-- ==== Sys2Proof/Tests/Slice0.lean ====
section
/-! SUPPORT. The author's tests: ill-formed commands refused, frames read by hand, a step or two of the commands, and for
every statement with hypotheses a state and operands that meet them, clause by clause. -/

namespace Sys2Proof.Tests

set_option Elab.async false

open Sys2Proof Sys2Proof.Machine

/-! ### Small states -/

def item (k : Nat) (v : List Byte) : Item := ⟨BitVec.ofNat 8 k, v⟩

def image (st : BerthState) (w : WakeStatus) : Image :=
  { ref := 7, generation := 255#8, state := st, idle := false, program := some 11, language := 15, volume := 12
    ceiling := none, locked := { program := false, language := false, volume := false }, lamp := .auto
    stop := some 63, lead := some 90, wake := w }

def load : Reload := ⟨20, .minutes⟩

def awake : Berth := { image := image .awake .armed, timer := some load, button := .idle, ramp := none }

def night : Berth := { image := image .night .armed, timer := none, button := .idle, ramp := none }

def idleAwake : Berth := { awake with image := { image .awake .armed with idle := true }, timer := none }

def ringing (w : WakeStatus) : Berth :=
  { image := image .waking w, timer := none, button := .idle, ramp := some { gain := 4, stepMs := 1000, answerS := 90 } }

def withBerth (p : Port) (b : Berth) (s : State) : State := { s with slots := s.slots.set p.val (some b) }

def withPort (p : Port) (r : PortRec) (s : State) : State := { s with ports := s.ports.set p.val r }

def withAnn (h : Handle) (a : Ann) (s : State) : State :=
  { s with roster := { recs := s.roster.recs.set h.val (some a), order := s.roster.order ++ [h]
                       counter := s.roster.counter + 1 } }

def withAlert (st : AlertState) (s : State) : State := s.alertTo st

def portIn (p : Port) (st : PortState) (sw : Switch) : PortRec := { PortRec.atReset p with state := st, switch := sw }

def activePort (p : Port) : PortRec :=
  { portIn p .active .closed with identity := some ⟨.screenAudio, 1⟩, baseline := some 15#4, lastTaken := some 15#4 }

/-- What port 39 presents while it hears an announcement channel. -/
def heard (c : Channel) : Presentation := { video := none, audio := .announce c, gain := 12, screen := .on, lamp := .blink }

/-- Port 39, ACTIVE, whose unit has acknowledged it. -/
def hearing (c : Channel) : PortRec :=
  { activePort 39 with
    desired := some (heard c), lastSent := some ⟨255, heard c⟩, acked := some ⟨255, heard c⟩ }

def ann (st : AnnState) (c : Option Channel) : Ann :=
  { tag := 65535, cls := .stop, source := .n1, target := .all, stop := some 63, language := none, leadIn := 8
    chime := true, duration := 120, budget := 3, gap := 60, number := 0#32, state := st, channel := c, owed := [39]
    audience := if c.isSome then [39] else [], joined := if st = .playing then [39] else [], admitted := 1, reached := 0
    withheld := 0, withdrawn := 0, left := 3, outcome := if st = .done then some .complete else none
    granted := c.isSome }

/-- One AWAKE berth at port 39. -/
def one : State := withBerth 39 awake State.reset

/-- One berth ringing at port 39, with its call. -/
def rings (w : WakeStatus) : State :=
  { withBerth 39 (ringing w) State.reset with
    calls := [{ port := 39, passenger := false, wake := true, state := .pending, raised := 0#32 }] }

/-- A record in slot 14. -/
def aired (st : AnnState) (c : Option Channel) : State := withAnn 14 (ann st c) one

########

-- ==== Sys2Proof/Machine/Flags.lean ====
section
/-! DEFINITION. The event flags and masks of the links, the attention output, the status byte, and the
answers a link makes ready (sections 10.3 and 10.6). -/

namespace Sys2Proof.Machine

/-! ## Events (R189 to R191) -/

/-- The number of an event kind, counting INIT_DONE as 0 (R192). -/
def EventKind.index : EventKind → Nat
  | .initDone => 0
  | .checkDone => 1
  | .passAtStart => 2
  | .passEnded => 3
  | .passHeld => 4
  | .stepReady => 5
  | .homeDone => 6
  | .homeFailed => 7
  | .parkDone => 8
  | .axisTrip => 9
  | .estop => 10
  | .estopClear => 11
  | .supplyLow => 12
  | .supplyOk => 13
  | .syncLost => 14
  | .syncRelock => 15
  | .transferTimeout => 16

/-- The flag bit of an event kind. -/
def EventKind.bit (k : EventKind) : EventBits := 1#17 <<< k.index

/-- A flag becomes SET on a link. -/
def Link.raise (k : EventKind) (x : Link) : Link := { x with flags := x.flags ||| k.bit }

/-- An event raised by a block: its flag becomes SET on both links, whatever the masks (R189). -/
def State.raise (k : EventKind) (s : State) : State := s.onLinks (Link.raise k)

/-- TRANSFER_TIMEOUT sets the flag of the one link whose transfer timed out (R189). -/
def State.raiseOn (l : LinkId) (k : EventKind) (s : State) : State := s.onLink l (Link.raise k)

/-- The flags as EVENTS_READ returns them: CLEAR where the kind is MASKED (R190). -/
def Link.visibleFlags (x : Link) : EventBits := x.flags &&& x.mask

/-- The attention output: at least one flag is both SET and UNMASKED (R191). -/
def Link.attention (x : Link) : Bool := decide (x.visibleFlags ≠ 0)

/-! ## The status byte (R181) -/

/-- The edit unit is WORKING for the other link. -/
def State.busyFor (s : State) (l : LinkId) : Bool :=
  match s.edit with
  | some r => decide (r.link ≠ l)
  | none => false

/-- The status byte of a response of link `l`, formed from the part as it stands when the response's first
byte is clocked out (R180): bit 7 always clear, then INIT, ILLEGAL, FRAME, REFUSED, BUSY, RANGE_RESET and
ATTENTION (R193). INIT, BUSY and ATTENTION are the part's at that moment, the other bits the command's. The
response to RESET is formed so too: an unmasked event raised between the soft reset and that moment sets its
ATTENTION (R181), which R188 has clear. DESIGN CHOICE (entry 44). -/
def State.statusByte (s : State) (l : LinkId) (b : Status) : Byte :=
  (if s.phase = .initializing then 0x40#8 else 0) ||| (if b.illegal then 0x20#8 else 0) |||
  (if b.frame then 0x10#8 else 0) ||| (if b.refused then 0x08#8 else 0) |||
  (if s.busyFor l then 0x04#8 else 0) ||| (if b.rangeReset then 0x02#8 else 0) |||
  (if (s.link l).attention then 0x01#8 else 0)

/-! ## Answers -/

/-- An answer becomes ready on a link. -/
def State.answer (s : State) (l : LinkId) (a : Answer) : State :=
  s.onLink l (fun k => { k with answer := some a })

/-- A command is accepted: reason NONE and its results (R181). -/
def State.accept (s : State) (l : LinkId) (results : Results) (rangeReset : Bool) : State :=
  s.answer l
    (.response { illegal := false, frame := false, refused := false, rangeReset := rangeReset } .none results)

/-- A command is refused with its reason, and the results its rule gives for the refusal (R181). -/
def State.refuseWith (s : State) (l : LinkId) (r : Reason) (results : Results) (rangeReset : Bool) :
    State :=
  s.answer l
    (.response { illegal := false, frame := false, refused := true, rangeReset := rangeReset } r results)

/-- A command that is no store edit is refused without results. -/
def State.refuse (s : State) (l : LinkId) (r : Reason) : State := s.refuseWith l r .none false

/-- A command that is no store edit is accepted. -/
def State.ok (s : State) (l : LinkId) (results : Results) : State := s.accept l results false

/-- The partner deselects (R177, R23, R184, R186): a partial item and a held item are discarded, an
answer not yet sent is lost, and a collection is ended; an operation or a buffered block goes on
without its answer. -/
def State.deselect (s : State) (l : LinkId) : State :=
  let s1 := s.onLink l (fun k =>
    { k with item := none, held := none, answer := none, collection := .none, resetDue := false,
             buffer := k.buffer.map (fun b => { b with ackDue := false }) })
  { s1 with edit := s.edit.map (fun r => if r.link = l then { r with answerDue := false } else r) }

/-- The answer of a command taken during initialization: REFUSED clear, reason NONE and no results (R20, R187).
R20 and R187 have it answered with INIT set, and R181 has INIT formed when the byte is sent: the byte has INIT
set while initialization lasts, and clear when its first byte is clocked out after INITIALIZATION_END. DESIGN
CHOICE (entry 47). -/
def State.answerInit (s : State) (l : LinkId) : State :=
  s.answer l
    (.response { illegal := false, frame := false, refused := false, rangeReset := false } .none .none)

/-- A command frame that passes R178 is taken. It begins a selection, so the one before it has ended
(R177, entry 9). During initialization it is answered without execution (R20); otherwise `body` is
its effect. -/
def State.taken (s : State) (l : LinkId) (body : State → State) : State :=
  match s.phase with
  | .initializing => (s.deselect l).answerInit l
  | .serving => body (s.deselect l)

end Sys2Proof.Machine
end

########

#### YOUR INSTRUCTIONS
Your answer should be the lines of the listing above between the line holding "0 (R192). -/" and the line holding "SET on a link. -/", inclusive, restated word for word and alone.

#### OUTPUT FOR THIS EXERCISE
/-- The number of an event kind, counting INIT_DONE as 0 (R192). -/
def EventKind.index : EventKind → Nat
  | .initDone => 0
  | .checkDone => 1
  | .passAtStart => 2
  | .passEnded => 3
  | .passHeld => 4
  | .stepReady => 5
  | .homeDone => 6
  | .homeFailed => 7
  | .parkDone => 8
  | .axisTrip => 9
  | .estop => 10
  | .estopClear => 11
  | .supplyLow => 12
  | .supplyOk => 13
  | .syncLost => 14
  | .syncRelock => 15
  | .transferTimeout => 16

/-- The flag bit of an event kind. -/
def EventKind.bit (k : EventKind) : EventBits := 1#17 <<< k.index

/-- A flag becomes SET on a link. -/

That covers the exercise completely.